Der Moment, in dem man Schlim­mes erfährt, brennt sich tie­fer ein, als alles ande­re. Nicht nur Schmerz, Trau­er und Fas­sungs­lo­sig­keit kön­nen im Rück­blick betont gut erin­nert wer­den, auch Neben­säch­li­ches bekommt ein beson­de­res Gewicht. Als die ers­ten Bil­der der Ter­ror­an­schlä­ge in New York über die Bild­schir­me flim­mer­ten, schnür­te ich mir gera­de die Lauf­schu­he auf, der Hund vor mir war noch im Geschirr, die Lei­ne dar­an, und im Gegen­satz zu den Bil­dern aus Man­hat­tan, wo der Tag klar und son­nig begon­nen hat­te, war es bei uns win­dig und nass­kalt. Als im Jahr dar­auf eine gute Freun­din von mir uner­war­tet starb, saß ich, das Tele­fon fest ans Ohr gepresst, an dem schlecht ver­schraub­ten Schreib­tisch, der fast die Hälf­te mei­ner Ein­zim­mer­woh­nung ein­nahm, dar­auf auf­ge­schla­gen die »Norton’s Antho­lo­gy of Eng­lish Lite­ra­tu­re«, dane­ben ein Tel­ler mit Gold­mais, die Dose zu 99 Cent. Zwei Tel­ler sind es, die ich sie­ben Jah­re spä­ter erin­ne­re, zwei Tel­ler, die mit damp­fen­der Pas­ta auf dem Ess­tisch ste­hen, zwei Tel­ler, die nicht ange­rührt wer­den, die ich am Tag dar­auf in den Abfall gebe – und die Stim­me mei­ner Mut­ter, die sagt, dass der Hund, der mir alles war, nicht mehr ist.

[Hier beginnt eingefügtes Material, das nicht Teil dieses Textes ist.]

-- ==== Sys2Proof/Certificates/Slice0/Obligations.lean ====
section
/-! DEFINITION. The statements for the provers: what the numbered rules of the spec say that each command does, one obligation for
several commands of one chapter; then what holds of every command. -/

open Sys2Proof Sys2Proof.Machine

/-! ### Every command -/

/-- The step of a device on which commands wait runs the first of them with the rest of the queue (assumption 1). -/
def Obligations.StepRunsTheFrontCommand : Prop :=
  ∀ (i : Instr) (rest : List Instr) (s : State),
    step { s with pending := i :: rest } = exec i { s with pending := rest }

/-- With no command waiting one reference period passes (the model's choice, assumption 1): with the rails up the BEAT count of R66
counts it; with the rails off only the model's clock does. While no session holds a request back and no SIGNAL is due, memory,
sessions, contexts and the last answer stay, and reports too unless the frame period after a lane's loss ends (R119), whose C1 is
then raised. A SIGNAL whose pin time has come (R199) puts its record on the owner's EVENT streams or sets its flag. -/
def Obligations.IdleStepIsOneReferencePeriod : Prop :=
  ∀ s : State, s.pending = [] →
    let lost (g l : Nat) : Prop := ∃ t0, (linkOf s g).lossNote = some (l, t0) ∧ t0 ≤ s.time + 1
    let passes (p : State → Prop) : Prop := ∃ t, step s = .next t ∧ t.time = s.time + 1 ∧ t.beat = s.beat + 1 ∧ t.pending = [] ∧ p t
    (s.pwr.state = .off → step s = .next { s with time := s.time + 1 }) ∧
    (s.pwr.state ≠ .off → Quiet s → (∀ e ∈ s.seq.due, s.beat + 1 < e.1) → passes (fun t =>
      t.mem = s.mem ∧ t.net = s.net ∧ t.seq = s.seq ∧ t.ans = s.ans ∧ ((∀ g < 16, ∀ l, ¬lost g l) → t.flt = s.flt) ∧
      (∀ g < 16, ∀ l, lost g l → Reported 1 0x10 (2 * g + l) 0x08 t ∧ (linkOf t g).lossNote = none))) ∧
    (s.pwr.state ≠ .off → Quiet s → ∀ b n v, b ≤ s.beat + 1 →
      (s.seq.due = [(b, .signal 2 n v)] → passes (fun t => t.seq = { s.seq with due := [] } ∧ t.mem = s.mem ∧ t.ans = s.ans ∧
        t.net.streams = s.net.streams.map (fun e =>
          if isOwnerEvent e then e.push (eventRecord 1 n v { s with beat := s.beat + 1 }) else e))) ∧
      (s.seq.due = [(b, .signal 3 n v)] → n < 64 → passes (fun t => t.seq = { s.seq with due := [] } ∧
        rd t (Reg.SCH_DFLAG n) = wd v ∧ (flagPending s n = true → t.mem = s.mem ∧ rdBit t Reg.SCH_EVENTS 1 = true))))

/-- Every register whose table gives a number for reset reads it after reset (R14 and the register tables); memory holds nothing,
no session is open, no command waits, and the device stands in HOLD. Where the tables give no number the model's own value
stands (assumption 2). -/
def Obligations.ResetLeavesTheTabledValues : Prop :=
  (∀ a r, rowOf a = some r → (∀ e ∈ resetRegs, e.1 ≠ a) → rd State.reset a = wd r.reset) ∧
  rd State.reset Reg.IMG_STATUS = 0 ∧ rd State.reset Reg.TBF_SLACK_WARN = 0x320 ∧ rd State.reset Reg.TBF_SLACK_MIN = 0x7FFF ∧
  rd State.reset Reg.TEL_CTRL = 0x64 ∧ (∀ g < 16, rd State.reset (Reg.LNK_FR_STATUS g) = 0x2000) ∧
  rd State.reset Reg.PWR_DETACH_TIMEOUT = 30 ∧ rd State.reset Reg.PWR_XGALOP_W = 1150 ∧ rd State.reset Reg.SYS_EXPERT_EN = 0 ∧
  State.reset.mem = [] ∧ State.reset.pending = [] ∧ State.reset.net.sess = [] ∧ State.reset.net.owner = none ∧
  State.reset.pwr.state = .hold ∧ State.reset.img.loaded = false
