/-! ### modTst -/

@[simp] theorem modTst_pending (g : Nat) (f : Timing → Timing) (s : State) : (modTst g f s).pending = s.pending := (rfl)
@[simp] theorem modTst_time (g : Nat) (f : Timing → Timing) (s : State) : (modTst g f s).time = s.time := (rfl)
@[simp] theorem modTst_beat (g : Nat) (f : Timing → Timing) (s : State) : (modTst g f s).beat = s.beat := (rfl)
@[simp] theorem modTst_freeIdx (g : Nat) (f : Timing → Timing) (s : State) : (modTst g f s).freeIdx = s.freeIdx := (rfl)
@[simp] theorem modTst_regs (g : Nat) (f : Timing → Timing) (s : State) : (modTst g f s).regs = s.regs := (rfl)
@[simp] theorem modTst_shadowS (g : Nat) (f : Timing → Timing) (s : State) : (modTst g f s).shadowS = s.shadowS := (rfl)
@[simp] theorem modTst_shadowF (g : Nat) (f : Timing → Timing) (s : State) : (modTst g f s).shadowF = s.shadowF := (rfl)
@[simp] theorem modTst_mem (g : Nat) (f : Timing → Timing) (s : State) : (modTst g f s).mem = s.mem := (rfl)
@[simp] theorem modTst_ans (g : Nat) (f : Timing → Timing) (s : State) : (modTst g f s).ans = s.ans := (rfl)
@[simp] theorem modTst_net (g : Nat) (f : Timing → Timing) (s : State) : (modTst g f s).net = s.net := (rfl)
@[simp] theorem modTst_flt (g : Nat) (f : Timing → Timing) (s : State) : (modTst g f s).flt = s.flt := (rfl)
@[simp] theorem modTst_lgr (g : Nat) (f : Timing → Timing) (s : State) : (modTst g f s).lgr = s.lgr := (rfl)
@[simp] theorem modTst_img (g : Nat) (f : Timing → Timing) (s : State) : (modTst g f s).img = s.img := (rfl)
@[simp] theorem modTst_pwr (g : Nat) (f : Timing → Timing) (s : State) : (modTst g f s).pwr = s.pwr := (rfl)
@[simp] theorem modTst_sec (g : Nat) (f : Timing → Timing) (s : State) : (modTst g f s).sec = s.sec := (rfl)
@[simp] theorem modTst_dbg (g : Nat) (f : Timing → Timing) (s : State) : (modTst g f s).dbg = s.dbg := (rfl)
@[simp] theorem modTst_tb (g : Nat) (f : Timing → Timing) (s : State) : (modTst g f s).tb = s.tb := (rfl)
@[simp] theorem modTst_lanes (g : Nat) (f : Timing → Timing) (s : State) : (modTst g f s).lanes = s.lanes := (rfl)
@[simp] theorem modTst_seq (g : Nat) (f : Timing → Timing) (s : State) : (modTst g f s).seq = s.seq := (rfl)
@[simp] theorem modTst_links (g : Nat) (f : Timing → Timing) (s : State) : (modTst g f s).links = s.links := (rfl)
@[simp] theorem modTst_cmp (g : Nat) (f : Timing → Timing) (s : State) : (modTst g f s).cmp = s.cmp := (rfl)
@[simp] theorem modTst_lib (g : Nat) (f : Timing → Timing) (s : State) : (modTst g f s).lib = s.lib := (rfl)
@[simp] theorem modTst_trg (g : Nat) (f : Timing → Timing) (s : State) : (modTst g f s).trg = s.trg := (rfl)
@[simp] theorem modTst_acq (g : Nat) (f : Timing → Timing) (s : State) : (modTst g f s).acq = s.acq := (rfl)
@[simp] theorem modTst_mea (g : Nat) (f : Timing → Timing) (s : State) : (modTst g f s).mea = s.mea := (rfl)
@[simp] theorem modTst_src (g : Nat) (f : Timing → Timing) (s : State) : (modTst g f s).src = s.src := (rfl)
@[simp] theorem modTst_tdc (g : Nat) (f : Timing → Timing) (s : State) : (modTst g f s).tdc = s.tdc := (rfl)
@[simp] theorem modTst_qdr (g : Nat) (f : Timing → Timing) (s : State) : (modTst g f s).qdr = s.qdr := (rfl)
@[simp] theorem modTst_hbm (g : Nat) (f : Timing → Timing) (s : State) : (modTst g f s).hbm = s.hbm := (rfl)
@[simp] theorem modTst_sch (g : Nat) (f : Timing → Timing) (s : State) : (modTst g f s).sch = s.sch := (rfl)
@[simp] theorem modTst_ptp (g : Nat) (f : Timing → Timing) (s : State) : (modTst g f s).ptp = s.ptp := (rfl)
@[simp] theorem modTst_dma (g : Nat) (f : Timing → Timing) (s : State) : (modTst g f s).dma = s.dma := (rfl)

Zwölf Tage vor Weihnachten

»Wir müs­sen nach dem Befund des Fein­na­del­aspi­rats von einem Schild­drü­sen­kar­zi­nom aus­ge­hen«, höre ich die Stim­me des Tier­arz­tes sagen und lege den Kugel­schrei­ber aus der Hand. Vom Brief­um­schlag vor mir grinst mich ein hin gekrit­zel­ter Hund an, der eine Afro­pe­rü­cke trägt, die mit krei­sen­den Stri­chen halb aus­ge­malt ist, und wäh­rend der Arzt wei­ter redet, den­ke ich nur, dass ich mich dar­an spä­ter nicht erin­nern müs­sen will. Kaum auf­ge­legt, das nächs­te Gespräch – der Hund vor mir grinst noch immer –, und mit ver­sa­gen­der Stim­me ver­ein­ba­re ich einen Ter­min in der Onko­lo­gie: Bor­der Col­lie, weib­lich, vier Jah­re alt. Ida.

Wäh­rend Schild­drü­sen­tu­mo­ren noch bis in die 1960er Jah­re einen Anteil von etwa 17 Pro­zent der mali­gnen Tumo­ren des Hun­des dar­stell­ten, geht man heu­te, bedingt durch die bes­se­re Ver­sor­gung mit Jod­salz in der Tier­nah­rung, von einem Anteil von unter 2 Pro­zent aus. Eine Prä­dis­po­si­ti­on wird für ver­schie­de­ne Ras­sen ange­nom­men – bei­spiels­wei­se sol­len Boxer, Gol­den Retrie­ver, Dackel oder Pudel häu­fi­ger betrof­fen sein –, eine Geschlechts­prä­dis­po­si­ti­on besteht jedoch nicht. Durch­schnitt­lich sind Hun­de, bei denen ein Schild­drü­sen­tu­mor fest­ge­stellt wird, bereits über zehn Jah­re alt, neue­ren Stu­di­en zufol­ge kön­nen krank­haf­te Ver­än­de­run­gen der Schild­drü­se aber schon sehr viel frü­her auf­tre­ten. Der weit­aus größ­te Anteil der Neo­pla­si­en ist bös­ar­tig, nur in etwa zehn Pro­zent der Fäl­le han­delt es sich um ein gut­ar­ti­ges Geschwulst. Wäh­rend ein pal­pa­to­risch frei beweg­li­cher Tumor in der Regel gut zu ope­rie­ren und mit der güns­tigs­ten Pro­gno­se ver­bun­den ist, stel­len inva­si­ve Tumo­ren, die fest mit dem umlie­gen­den Gewe­be ver­wach­sen sind, sowie das Vor­han­den­sein von Meta­sta­sen deut­li­che Ein­schrän­kun­gen dar: Sta­tis­tisch sind nur etwa 20 Pro­zent der Tumo­ren ope­ra­bel, zum Zeit­punkt der Dia­gno­se­stel­lung las­sen sich bereits bei 40 bis 60 Pro­zent der unter­such­ten Tie­re wei­te­re Tumo­ren in ande­ren Orga­nen nachweisen.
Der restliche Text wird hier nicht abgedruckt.